Task directions: Scan the material and copy every line in which "execHintQuery" appears.

Data extracts:
-- ==== Sys2Proof/Laws/KeepsVolumes.lean ====
section
/-! SUPPORT. What the operations of Machine/Volumes.lean keep of a state. -/

namespace Sys2Proof.Machine

theorem ensurePairs_keeps {a s t : State} {v : Nat} {l : List Nat} (e : ensurePairs v l s = .ok t) (h : Keeps a s) :
    Keeps a t := by
  induction l generalizing s with
  | nil => cases e; exact h
  | cons i l ih =>
    unfold ensurePairs at e
    split at e
    · cases e
    · exact ih e (ensurePair_keeps (by assumption) h)

theorem linkEntries_keeps {a s : State} {v : Nat} {f : Nat} (h : Keeps a s) : Keeps a (linkEntries s v f) := by
  unfold linkEntries
  try dsimp only
  repeat' first
    | (with_reducible first
        | assumption | exact Keeps.refl _ | apply byPair_keeps | apply setLeaf_keeps | apply setRef_keeps
        | apply relink_keeps)
    | intro _

theorem openVolume_keeps {a s t : State} {h1 : Nat} {v : Nat} {d : Rec64} (e : openVolume s h1 v d = .ok t)
    (h : Keeps a s) : Keeps a t := by
  unfold openVolume at e
  try dsimp only at e
  repeat' split at e
  all_goals try cases e
  all_goals
    repeat' first
      | (with_reducible first | assumption | exact Keeps.refl _)
      | refine reserveLayers_keeps (by assumption) ?_
      | (with_reducible first | apply setJob_keeps | apply setVol_keeps)
      | refine ensurePairs_keeps (by assumption) ?_
      | (with_reducible first | apply modVol_keeps | apply modHost_keeps | apply linkEntries_keeps)
      | intro _
      | (with_reducible first | apply ite_keeps)
      | split
      | (with_reducible first | apply other_keeps)

theorem execVolOpen_keeps (c : Nat) (s : State) : ∃ t, execVolOpen c s = .next t ∧ Keeps s t := by
  unfold execVolOpen
  refine ⟨_, rfl, ?_⟩
  try dsimp only
  repeat' first
    | (with_reducible first
        | assumption | exact Keeps.refl _ | apply withClaim_keeps | apply volDone_keeps | apply gated_keeps)
    | refine openVolume_keeps (by assumption) ?_
    | intro _
    | (with_reducible first | apply ite_keeps)
    | split

theorem closePoisoned_keeps {a s : State} {v : Nat} (h : Keeps a s) : Keeps a (closePoisoned s v) := by
  unfold closePoisoned
  try dsimp only
  repeat' first
    | (with_reducible first | assumption | exact Keeps.refl _)
    | intro _
    | (with_reducible first | apply ite_keeps)
    | split
    | (with_reducible first | apply other_keeps)

theorem closeVolume_keeps {a s : State} {v : Nat} (h : Keeps a s) : Keeps a (closeVolume s v) := by
  unfold closeVolume
  try dsimp only
  repeat' first
    | (with_reducible first
        | assumption | exact Keeps.refl _ | apply closePoisoned_keeps | apply modVol_keeps | apply dropRef_keeps
        | apply cancelStaging_keeps | apply freeEntry_keeps | apply freeVolume_keeps | apply retireCheck_keeps
        | apply relink_keeps | apply foldl_keeps | apply foldl_fst_keeps)
    | intro _
    | (with_reducible first | apply ite_keeps)

theorem execVolClose_keeps (c : Nat) (s : State) : ∃ t, execVolClose c s = .next t ∧ Keeps s t := by
  unfold execVolClose
  refine ⟨_, rfl, ?_⟩
  try dsimp only
  repeat' first
    | (with_reducible first
        | assumption | exact Keeps.refl _ | apply withVol_keeps | apply volDone_keeps | apply closeVolume_keeps)
    | intro _
    | (with_reducible first | apply ite_keeps)

theorem execVolQuery_keeps (c : Nat) (s : State) : ∃ t, execVolQuery c s = .next t ∧ Keeps s t := by
  unfold execVolQuery
  refine ⟨_, rfl, ?_⟩
  try dsimp only
  repeat' first
    | (with_reducible first
        | assumption | exact Keeps.refl _ | apply withClaim_keeps | apply volDone_keeps | apply setStage_keeps
        | apply write_keeps)
    | intro _
    | (with_reducible first | apply ite_keeps)
    | split

theorem sealVolume_keeps {a s t : State} {v : Nat} (e : sealVolume s v = .ok t) (h : Keeps a s) : Keeps a t := by
  unfold sealVolume at e
  try dsimp only at e
  repeat' split at e
  all_goals try cases e
  all_goals
    repeat' first
      | (with_reducible first
          | assumption | exact Keeps.refl _ | apply setVol_keeps | apply byPair_keeps | apply setLeaf_keeps
          | apply setRef_keeps)
      | intro _
      | split
      | (with_reducible first | apply other_keeps)

theorem execFmSeal_keeps (c : Nat) (s : State) : ∃ t, execFmSeal c s = .next t ∧ Keeps s t := by
  unfold execFmSeal
  refine ⟨_, rfl, ?_⟩
  try dsimp only
  repeat' first
    | (with_reducible first | assumption | exact Keeps.refl _ | apply withVol_keeps | apply volDone_keeps)
    | refine sealVolume_keeps (by assumption) ?_
    | intro _
    | (with_reducible first | apply ite_keeps)
    | split

theorem execCheckpoint_keeps (c : Nat) (s : State) : ∃ t, execCheckpoint c s = .next t ∧ Keeps s t := by
  unfold execCheckpoint
  refine ⟨_, rfl, ?_⟩
  try dsimp only
  repeat' first
    | (with_reducible first
        | assumption | exact Keeps.refl _ | apply withVol_keeps | apply volDone_keeps | apply setStage_keeps
        | apply startWriteBack_keeps)
    | intro _
    | (with_reducible first | apply ite_keeps)

theorem execPark_keeps (c : Nat) (s : State) : ∃ t, execPark c s = .next t ∧ Keeps s t := by
  unfold execPark
  refine ⟨_, rfl, ?_⟩
  try dsimp only
  repeat' first
    | (with_reducible first
        | assumption | exact Keeps.refl _ | apply withVol_keeps | apply volDone_keeps | apply setStage_keeps
        | apply startWriteBack_keeps | apply setVolState_keeps | apply cancelStaging_keeps)
    | intro _
    | (with_reducible first | apply ite_keeps)

theorem endWriteBack_keeps {a s : State} {v : Nat} {w : WriteBack} (h : Keeps a s) : Keeps a (endWriteBack s v w)
    := by
  unfold endWriteBack
  try dsimp only
  repeat' first
    | (with_reducible first
        | assumption | exact Keeps.refl _ | apply writeBackLeaf_keeps | apply commitWriteBack_keeps
        | apply dueWriteBack_keeps | apply modJob_keeps | apply volDone_keeps | apply foldl_keeps
        | apply foldl_fst_keeps)
    | intro _
    | (with_reducible first | apply ite_keeps)
    | split

theorem execWritebackCopiesDone_keeps (v : VolId) (s : State) : ∃ t, execWritebackCopiesDone v s = .next t ∧
    Keeps s t := by
  unfold execWritebackCopiesDone
  refine ⟨_, rfl, ?_⟩
  try dsimp only
  repeat' first
    | (with_reducible first | assumption | exact Keeps.refl _ | apply spineRead_keeps | apply endWriteBack_keeps)
    | intro _
    | (with_reducible first | apply ite_keeps)
    | split

theorem execParkNearReleased_keeps (v : VolId) (s : State) : ∃ t, execParkNearReleased v s = .next t ∧ Keeps s t := by
  unfold execParkNearReleased
  refine ⟨_, rfl, ?_⟩
  try dsimp only
  repeat' first
    | (with_reducible first
        | assumption | exact Keeps.refl _ | apply spineRead_keeps | apply dropReserves_keeps
        | apply nearToPark_keeps | apply modJob_keeps | apply setVolState_keeps | apply volDone_keeps)
    | intro _
    | (with_reducible first | apply ite_keeps)
    | split

theorem reserveFar_keeps {a s t : State} {n : Nat} {l : List Nat} {q r : Sparse Nat}
    (e : reserveFar n l q s = some (r, t)) (h : Keeps a s) : Keeps a t := by
  induction l generalizing q s with
  | nil => cases e; exact h
  | cons i l ih =>
    unfold reserveFar at e
    split at e
    · cases e
    · exact ih e (other_keeps h)

theorem shelveDone_keeps {a s : State} {v : Nat} (h : Keeps a s) : Keeps a (shelveDone s v) := by
  unfold shelveDone
  try dsimp only
  repeat' first
    | (with_reducible first
        | assumption | exact Keeps.refl _ | apply volDone_keeps | apply setVolState_keeps | apply modJob_keeps)
    | intro _
    | (with_reducible first | apply ite_keeps)
    | split

theorem execShelve_keeps (c : Nat) (s : State) : ∃ t, execShelve c s = .next t ∧ Keeps s t := by
  unfold execShelve
  refine ⟨_, rfl, withVol_keeps (Keeps.refl s) fun u k v h => ?_⟩
  dsimp only
  split
  · exact volDone_keeps h
  · split
    · exact volDone_keeps h
    · refine shelveDone_keeps (setStage_keeps (setVolState_keeps (modJob_keeps (cancelStaging_keeps ?_))))
      exact reserveFar_keeps (by assumption) h

theorem shelveLeaf_keeps {a s : State} {v : Nat} {i : Nat} {g : Nat} {gen : Nat} (h : Keeps a s) : Keeps a
    (shelveLeaf s v i g gen) := by
  unfold shelveLeaf
  try dsimp only
  repeat' first
    | (with_reducible first
        | assumption | exact Keeps.refl _ | apply tierPass_keeps | apply tierCopy_keeps | apply giveBack_keeps
        | apply setLeaf_keeps | apply setShadow_keeps)

theorem execShelveLeavesCommitted_keeps (v : VolId) (pair : Nat) (s : State) :
    ∃ t, execShelveLeavesCommitted v pair s = .next t ∧ Keeps s t := by
  unfold execShelveLeavesCommitted
  refine ⟨_, rfl, ?_⟩
  try dsimp only
  repeat' first
    | (with_reducible first
        | assumption | exact Keeps.refl _ | apply spineRead_keeps | apply shelveLeaf_keeps
        | apply shelveDone_keeps | apply sgenUp_keeps | apply recount_keeps | apply modJob_keeps
        | apply foldl_keeps | apply foldl_fst_keeps)
    | intro _
    | (with_reducible first | apply ite_keeps)
    | split

theorem stageFront_keeps {a s : State} {v : Nat} (h : Keeps a s) : Keeps a (stageFront s v) := by
  unfold stageFront
  try dsimp only
  repeat' first
    | (with_reducible first | assumption | exact Keeps.refl _ | apply foldl_keeps | apply foldl_fst_keeps)
    | refine stageWanted_keeps (by assumption) ?_
    | intro _
    | split

theorem resumeVolume_keeps {a s t : State} {v : Nat} {place : BitVec 12} {c : Nat}
    (e : resumeVolume s v place c = .ok t) (h : Keeps a s) : Keeps a t := by
  unfold resumeVolume at e
  dsimp only at e
  split at e
  · cases e
  · split at e
    · cases e
    · cases e
      have k := reserveLayers_keeps (by assumption) (reserveAll_keeps (by assumption) (modVol_keeps h))
      split
      · exact stageFront_keeps (setVolState_keeps (modJob_keeps k))
      · exact setVolState_keeps (modJob_keeps k)

theorem execResume_keeps (c : Nat) (s : State) : ∃ t, execResume c s = .next t ∧ Keeps s t := by
  unfold execResume
  refine ⟨_, rfl, ?_⟩
  try dsimp only
  repeat' first
    | (with_reducible first | assumption | exact Keeps.refl _ | apply withVol_keeps | apply volDone_keeps)
    | refine resumeVolume_keeps (by assumption) ?_
    | (with_reducible first | apply setStage_keeps)
    | intro _
    | (with_reducible first | apply ite_keeps)
    | split

theorem execLeafStaged_keeps (v : VolId) (idx : Nat) (s : State) : ∃ t, execLeafStaged v idx s = .next t ∧ Keeps s t
    := by
  unfold execLeafStaged
  refine ⟨_, rfl, ?_⟩
  try dsimp only
  repeat' first
    | (with_reducible first | assumption | exact Keeps.refl _ | apply spineRead_keeps | apply stageOne_keeps)
    | intro _
    | (with_reducible first | apply ite_keeps)

theorem execResumeEligible_keeps (v : VolId) (s : State) : ∃ t, execResumeEligible v s = .next t ∧ Keeps s t := by
  unfold execResumeEligible
  refine ⟨_, rfl, ?_⟩
  try dsimp only
  repeat' first
    | (with_reducible first
        | assumption | exact Keeps.refl _ | apply spineRead_keeps | apply modJob_keeps | apply modVol_keeps
        | apply modHost_keeps | apply volDone_keeps | apply setVolState_keeps)
    | exact (fun _ => rfl : KeepsFuses _)
    | intro _
    | (with_reducible first | apply ite_keeps)
    | split

theorem recoverEntry_keeps {a s : State} {v : Nat} {gen : Nat} {i : Nat} (h : Keeps a s) : Keeps a
    (recoverEntry s v gen i) := by
  unfold recoverEntry
  try dsimp only
  repeat' first
    | (with_reducible first
        | assumption | exact Keeps.refl _ | apply giveBack_keeps | apply setLeaf_keeps | apply setShadow_keeps)
    | intro _
    | (with_reducible first | apply ite_keeps)

theorem putBack_keeps {a s : State} {v : Nat} {q : Nat × Dword × Dword × Word} (h : Keeps a s) : Keeps a (putBack s v q)
    := by
  unfold putBack
  try dsimp only
  repeat' first
    | (with_reducible first
        | assumption | exact Keeps.refl _ | apply freeEntry_keeps | apply setShadow_keeps | apply setLeaf_keeps)

theorem recoverVolume_keeps {a s : State} {v : Nat} (h : Keeps a s) : Keeps a (recoverVolume s v) := by
  unfold recoverVolume
  try dsimp only
  repeat' first
    | (with_reducible first
        | assumption | exact Keeps.refl _ | apply dropReserve_keeps | apply putBack_keeps | apply modJob_keeps
        | apply byPair_keeps | apply recoverEntry_keeps | apply modVol_keeps | apply setPoison_keeps
        | apply recount_keeps | apply setVolState_keeps | apply foldl_keeps | apply foldl_fst_keeps)
    | intro _

theorem execRecover_keeps (c : Nat) (s : State) : ∃ t, execRecover c s = .next t ∧ Keeps s t := by
  unfold execRecover
  refine ⟨_, rfl, ?_⟩
  try dsimp only
  repeat' first
    | (with_reducible first
        | assumption | exact Keeps.refl _ | apply withVol_keeps | apply volDone_keeps | apply recoverVolume_keeps)
    | intro _
    | (with_reducible first | apply ite_keeps)

theorem execVolRehome_keeps (c : Nat) (s : State) : ∃ t, execVolRehome c s = .next t ∧ Keeps s t := by
  unfold execVolRehome
  refine ⟨_, rfl, ?_⟩
  try dsimp only
  repeat' first
    | (with_reducible first
        | assumption | exact Keeps.refl _ | apply withClaim_keeps | apply volDone_keeps | apply modVol_keeps
        | apply settleLost_keeps | apply settleVolume_keeps)
    | intro _
    | (with_reducible first | apply ite_keeps)
    | split

theorem execHintQuery_keeps (c : Nat) (s : State) : ∃ t, execHintQuery c s = .next t ∧ Keeps s t := by
  unfold execHintQuery
  refine ⟨_, rfl, ?_⟩
  try dsimp only
  repeat' first
    | (with_reducible first
        | assumption | exact Keeps.refl _ | apply withClaim_keeps | apply finish_keeps | apply complete_keeps
        | apply write_keeps)
    | intro _
    | (with_reducible first | apply ite_keeps)
    | split

end Sys2Proof.Machine
end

Completed exercise:
theorem execHintQuery_keeps (c : Nat) (s : State) : ∃ t, execHintQuery c s = .next t ∧ Keeps s t := by
  unfold execHintQuery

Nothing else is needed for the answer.